Customer Stories

Built With Census Embedded: Labelbox Becomes Data Warehouse-Native

Jeff Sloan
Jeff Sloan April 08, 2024

Jeff is a Senior Data Community Advocate at Census, previously a Customer Data Architect and a Product Manager. Jeff has strong opinions on LEFT JOINs, data strategy, and the order in which you add onions and garlic to a hot pan. Based in New York City.

Every business’s best source of truth is in their cloud data warehouse. If you’re a SaaS provider, your customer’s best data is in their cloud data warehouse, too.

That’s why Labelbox, an AI platform, implemented Census Embedded to enable rapid data onboarding from their customers’ data warehouses, all within a user-friendly and Labelbox-branded experience. 

With Census Embedded, Labelbox is one of the first applications to become fully data warehouse-native. Labelbox customers can now onboard their data from their cloud data warehouse and power workflows with fresh data 24/7.

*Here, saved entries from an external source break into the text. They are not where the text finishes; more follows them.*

-- ==== Sys2Proof/Safety.lean ====
section
/-! DEFINITION. The terms claims are stated in: what a binary64 word stands for and what rounding means
(R13, R77), the named properties of the parameter functions (R20), the legal register contents (R35, R37,
R41, R49, R50), and which registers and accesses belong to a slot (R128, R129, R159). -/

namespace Sys2Proof.Safety

open Sys2Proof.Machine

/-! ## Numbers -/

/-- The number a finite word stands for in the IEEE 754 layout (R77): sign in bit 63, biased exponent in
62:52, fraction in 51:0. Written with powers of two, not with the units `Float.lean` computes in. -/
def value (w : Word) : ℚ :=
  let f : ℚ := ((w.extractLsb' 0 52).toNat : ℚ)
  let e : ℤ := ((w.extractLsb' 52 11).toNat : ℤ)
  (if w.getLsbD 63 then -1 else 1)
    * (if e = 0 then f * (2 : ℚ) ^ (-1074 : ℤ) else (1 + f / 2 ^ 52) * (2 : ℚ) ^ (e - 1023))

/-- The least magnitude that roundTiesToEven takes to infinity: half a unit above the largest finite one. -/
def overflowBound : ℚ := 2 ^ 1024 - 2 ^ 970

/-- `w` is the number `x` rounded to nearest, ties to even (R7, R13): beyond the overflow bound it is the
infinity of the sign of `x`; below it is a finite word with none nearer, and on a tie between two numbers
its fraction is even. The sign of a zero result is left out. -/
def RoundsTo (x : ℝ) (w : Word) : Prop :=
  ((overflowBound : ℝ) ≤ x → w = 0x7FF0000000000000)
    ∧ (x ≤ -(overflowBound : ℝ) → w = 0xFFF0000000000000)
    ∧ (|x| < (overflowBound : ℝ) → Fp.isFinite w = true ∧ ∀ v : Word, Fp.isFinite v = true →
        |(value w : ℝ) - x| < |(value v : ℝ) - x| ∨ value v = value w
          ∨ (|(value w : ℝ) - x| = |(value v : ℝ) - x| ∧ w.getLsbD 0 = false))

/-! ## The named properties of the parameter functions (R20) -/

/-- P1. -/
def P1 : Prop := Fp.eq (Config.fpow10 0x0000000000000000) Fp.one = true
  ∧ Fp.eq (Config.fpow10 0x8000000000000000) Fp.one = true

/-- P2. -/
def P2 : Prop := Fp.eq (Config.flog10 Fp.one) Fp.zero = true

/-- P3. Its equalities are the IEEE comparisons of R13, as those of the other properties are. -/
def P3 : Prop := Fp.eq (Config.fexp 0xFFF0000000000000) Fp.zero = true
  ∧ Fp.eq (Config.fexp 0x8000000000000000) Fp.one = true
  ∧ ∀ v : Word, Fp.le v Fp.zero = true → legalCoefficient (Config.fexp v) = true

/-- P4: each function is correctly rounded on the finite operands where the exact result is a number
(log entry 19). -/
def P4 : Prop := ∀ v : Word, Fp.isFinite v = true →
  RoundsTo (Real.exp (value v : ℝ)) (Config.fexp v)
    ∧ (0 < value v → RoundsTo (Real.logb 10 (value v : ℝ)) (Config.flog10 v))
    ∧ RoundsTo ((10 : ℝ) ^ (value v : ℝ)) (Config.fpow10 v)
    ∧ RoundsTo (Real.sin (value v : ℝ)) (Config.fsin v)
    ∧ RoundsTo (Real.cos (value v : ℝ)) (Config.fcos v)

/-- P5: `flog10(EPS) == -6.0`. -/
def P5 : Prop := Fp.eq (Config.flog10 Fp.eps) 0xC018000000000000 = true

/-! ## Legal register contents -/

/-- STATUS and ERRCMD (R35, R36, R240): reserved bits are 0; with ERR = 0 there is no code, no overflow and no
information word; with ERR = 1 the code is one of 1 to 5. -/
def statusLegal (status errcmd : Word) : Bool :=
  status.extractLsb' 16 48 == 0 && status.extractLsb' 3 5 == 0
    && (if statusErr status then decide (1 ≤ (statusCode status).toNat ∧ (statusCode status).toNat ≤ 5)
        else statusCode status == 0 && !statusOvf status && errcmd == 0)

/-- FS is not set, or finite and greater than 0.0 (R37). -/
def rateLegal (fs : Word) : Bool := fs == 0 || finitePositive fs

/-- A biquad slot (R41, R49, R50): CTL's reserved bits are 0; where configured, KIND is 0 to 5 or 15 and the
coefficients are finite. -/
def bqLegal (x : BqSlot) : Bool :=
  x.ctl.extractLsb' 8 56 == 0 && x.ctl.extractLsb' 1 3 == 0
    && (!ctlValid x.ctl ||
      ((decide ((ctlKind x.ctl).toNat ≤ 5) || ctlKind x.ctl == 15) && allFinite [x.b0, x.b1, x.b2, x.a1, x.a2]))

/-- The reserved bits of a CTL without KIND are 0 (R49). -/
def ctlLegal (ctl : Word) : Bool := ctl.extractLsb' 1 63 == 0

/-- A smoother slot (R44, R49, R50): where configured, both coefficients are in [0.0, 1.0]. -/
def envLegal (x : EnvSlot) : Bool :=
  ctlLegal x.ctl && (!ctlValid x.ctl || (legalCoefficient x.aatt && legalCoefficient x.arel))

/-- The VCA parameters (R46, R50). -/
def vcaLegal (x : VcaRegs) : Bool :=
  ctlLegal x.ctl && (!ctlValid x.ctl || (Fp.isFinite x.th && legalRatio x.ratio && Fp.isFinite x.mkup))

/-- The optical parameters (R47, R50). -/
def optLegal (x : OptRegs) : Bool :=
  ctlLegal x.ctl && (!ctlValid x.ctl || (Fp.isFinite x.th && legalRatio x.ratio && Fp.isFinite x.mkup
    && finiteNonNegative x.tlin && finiteNonNegative x.mklin))

/-- The soft-knee parameters (R48, R50). -/
def kneeLegal (x : KneeRegs) : Bool :=
  ctlLegal x.ctl && (!ctlValid x.ctl || legalKnee x.th x.range x.red)

/-- The registers hold what the spec says they can hold. Taps and PREV carry no condition (R50). -/
def RegistersLegal (s : State) : Prop :=
  statusLegal s.status s.errcmd = true ∧ rateLegal s.fs = true ∧ (∀ u, bqLegal (s.bq.get u) = true)
    ∧ (∀ e, envLegal (s.env.get e) = true) ∧ vcaLegal s.vca = true ∧ optLegal s.opt = true ∧ kneeLegal s.knee = true

/-! ## Outcomes of a command -/

/-- Every register outside the list, and the host's side of the interface, are as before. A read of every
mapped index but CMD is a read of a register, so this speaks of the whole register space (R53). -/
def Unchanged (s t : State) (except : List Reg) : Prop :=
  (∀ r, r ∉ except → t.reg r = s.reg r) ∧ t.pending = s.pending ∧ t.reads = s.reads

/-- The codes of R240, written out here and not taken from the machine. -/
def errorNumber : ErrorCode → Word
  | .invalidParameter => 1
  | .notConfigured => 2
  | .illegalCommand => 3
  | .nonFiniteInput => 4
  | .illegalWrite => 5

/-- The CTL registers whose VALID bit each configuration command sets where it completes (R45) and clears where it
fails (R246), written out here and not taken from the machine. -/
def validBitsOf : Instr → List Reg
  | .bqdsn u _ | .bqld u => [.bq u .ctl]
  | .envcfg e | .envld e => [.env e .ctl]
  | .vcacfg => [.vca .ctl, .env 4 .ctl]
  | .optcfg => [.opt .ctl, .env 5 .ctl]
  | .kncfg => [.knee .ctl]
  | .nop | .reset | .clrst | .setfs | .bqstep _ | .bqclr _ | .envstep _ | .envclr _ | .vcastep | .vcagr | .optstep
  | .kneval => []

/-- STATUS and ERRCMD after error `e` with information word `info`, bit by bit as R244 and R245 write them. -/
def ErrorRecorded (e : ErrorCode) (info : Word) (s t : State) : Prop :=
  t.status = (if s.status.getLsbD 0 then s.status ||| 0x2
      else (s.status &&& 0xFFFFFFFFFFFF00FF) ||| (errorNumber e <<< 8) ||| 0x1)
    ∧ t.errcmd = if s.status.getLsbD 0 then s.errcmd else info

/-- The command ended with error `e` (R244, R246): the latch holds it under the command's own word, the VALID
bits the command owns are 0 with the rest of their registers kept, and nothing else changed. -/
def Failed (i : Instr) (e : ErrorCode) (s t : State) : Prop :=
  ErrorRecorded e (encode i) s t
    ∧ (∀ c ∈ validBitsOf i, t.reg c = s.reg c &&& 0xFFFFFFFFFFFFFFFE)
    ∧ Unchanged s t (.status :: .errcmd :: validBitsOf i)

/-- STATUS after a completed step or evaluation command that wrote the given values (R250). -/
def resultStatus (s : State) (vs : List Word) : Word :=
  if ∀ v ∈ vs, Fp.isFinite v = true then s.status else s.status ||| 0x4

/-- The configuration commands: those that own a VALID bit (R45). -/
def isConfiguration : Instr → Bool
  | .bqdsn _ _ | .bqld _ | .envcfg _ | .envld _ | .vcacfg | .optcfg | .kncfg => true
  | _ => false

/-! ## What a command writes, what an access touches -/

/-- The step and evaluation commands, the only ones that can set STATUS.NF (R250). -/
def isRuntime : Instr → Bool
  | .bqstep _ | .envstep _ | .vcastep | .vcagr | .optstep | .kneval => true
  | _ => false

/-- The registers a completed command writes, STATUS.NF apart, in the order of its commit; RESET, which writes
all of them, apart (R96, and the commit of each command's rule). -/
def writtenBy : Instr → List Reg
  | .nop | .reset => []
  | .clrst => [.status, .errcmd]
  | .setfs => [.fs]
  | .bqdsn u _ | .bqld u => [.bq u .b0, .bq u .b1, .bq u .b2, .bq u .a1, .bq u .a2, .bq u .ctl]
  | .bqstep u => [.bq u .x2, .bq u .x1, .bq u .y2, .bq u .y1, .res0]
  | .bqclr u => [.bq u .x1, .bq u .x2, .bq u .y1, .bq u .y2]
  | .envcfg e | .envld e => [.env e .aatt, .env e .arel, .env e .ctl]
  | .envstep e => [.env e .prev, .res0]
  | .envclr e => [.env e .prev]
  | .vcacfg => [.vca .th, .vca .ratio, .vca .mkup, .vca .ctl, .env 4 .aatt, .env 4 .arel, .env 4 .ctl]
  | .vcastep => [.env 4 .prev, .res0, .res1, .res2, .res3]
  | .vcagr => [.res0, .res1]
  | .optcfg => [.opt .th, .opt .ratio, .opt .mkup, .opt .tlin, .opt .mklin, .opt .ctl, .env 5 .aatt, .env 5 .arel,
      .env 5 .ctl]
  | .optstep => [.env 5 .prev, .res0, .res1, .res2, .res3]
  | .kncfg => [.knee .th, .knee .range, .knee .red, .knee .ctl]
  | .kneval => [.res0, .res1]

/-- The commands on biquad slot `u`, and RESET (R128). -/
def commandTouchesBq (u : BqIndex) : Instr → Bool
  | .bqdsn v _ | .bqld v | .bqstep v | .bqclr v => v == u
  | .reset => true
  | _ => false

/-- The commands on smoother slot `e`, and RESET: slot 4 is also the VCA's and slot 5 the optical unit's
(R54, R153). -/
def commandTouchesEnv (e : EnvIndex) : Instr → Bool
  | .envcfg v | .envld v | .envstep v | .envclr v => v == e
  | .vcacfg | .vcastep => e == 4
  | .optcfg | .optstep => e == 5
  | .reset => true
  | _ => false

/-- The access leaves biquad slot `u` alone: it writes no register of the slot, and its command, if it is one,
is neither RESET nor on the slot (R129). -/
def sparesBq (u : BqIndex) : HostAccess → Bool
  | .read _ => true
  | .write a v =>
    match regAt a with
    | some (.bq w _) => w != u
    | some .cmd =>
      match decode v with
      | .instr i => !commandTouchesBq u i
      | .illegal _ => true
    | _ => true

/-- The access leaves smoother slot `e` alone (R159). -/
def sparesEnv (e : EnvIndex) : HostAccess → Bool
  | .read _ => true
  | .write a v =>
    match regAt a with
    | some (.env w _) => w != e
    | some .cmd =>
      match decode v with
      | .instr i => !commandTouchesEnv e i
      | .illegal _ => true
    | _ => true

/-- The host's accesses that filter samples through biquad slot `u`, reading each result: `bq u, x` of R103. -/
def filterAccesses (u : BqIndex) (xs : List Word) : List HostAccess :=
  xs.flatMap (fun x => [.write Reg.op0.index x, .write Reg.cmd.index (encode (.bqstep u)), .read Reg.res0.index])

/-- The host's accesses that send targets through smoother slot `e`, reading each result: `env e, t` of R103. -/
def smoothAccesses (e : EnvIndex) (ts : List Word) : List HostAccess :=
  ts.flatMap (fun t => [.write Reg.op0.index t, .write Reg.cmd.index (encode (.envstep e)), .read Reg.res0.index])

end Sys2Proof.Safety
end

Want to learn how they helped their application speak to data warehouses? Read on.

Data Onboarding: Labelbox enriches data warehouse data

Labelbox is an AI SaaS company – sitting at the heart of machine learning development workflows at companies like Walmart, NASA, and Warner Brothers. Good, fresh data is critical for them to be the most valuable to their customers.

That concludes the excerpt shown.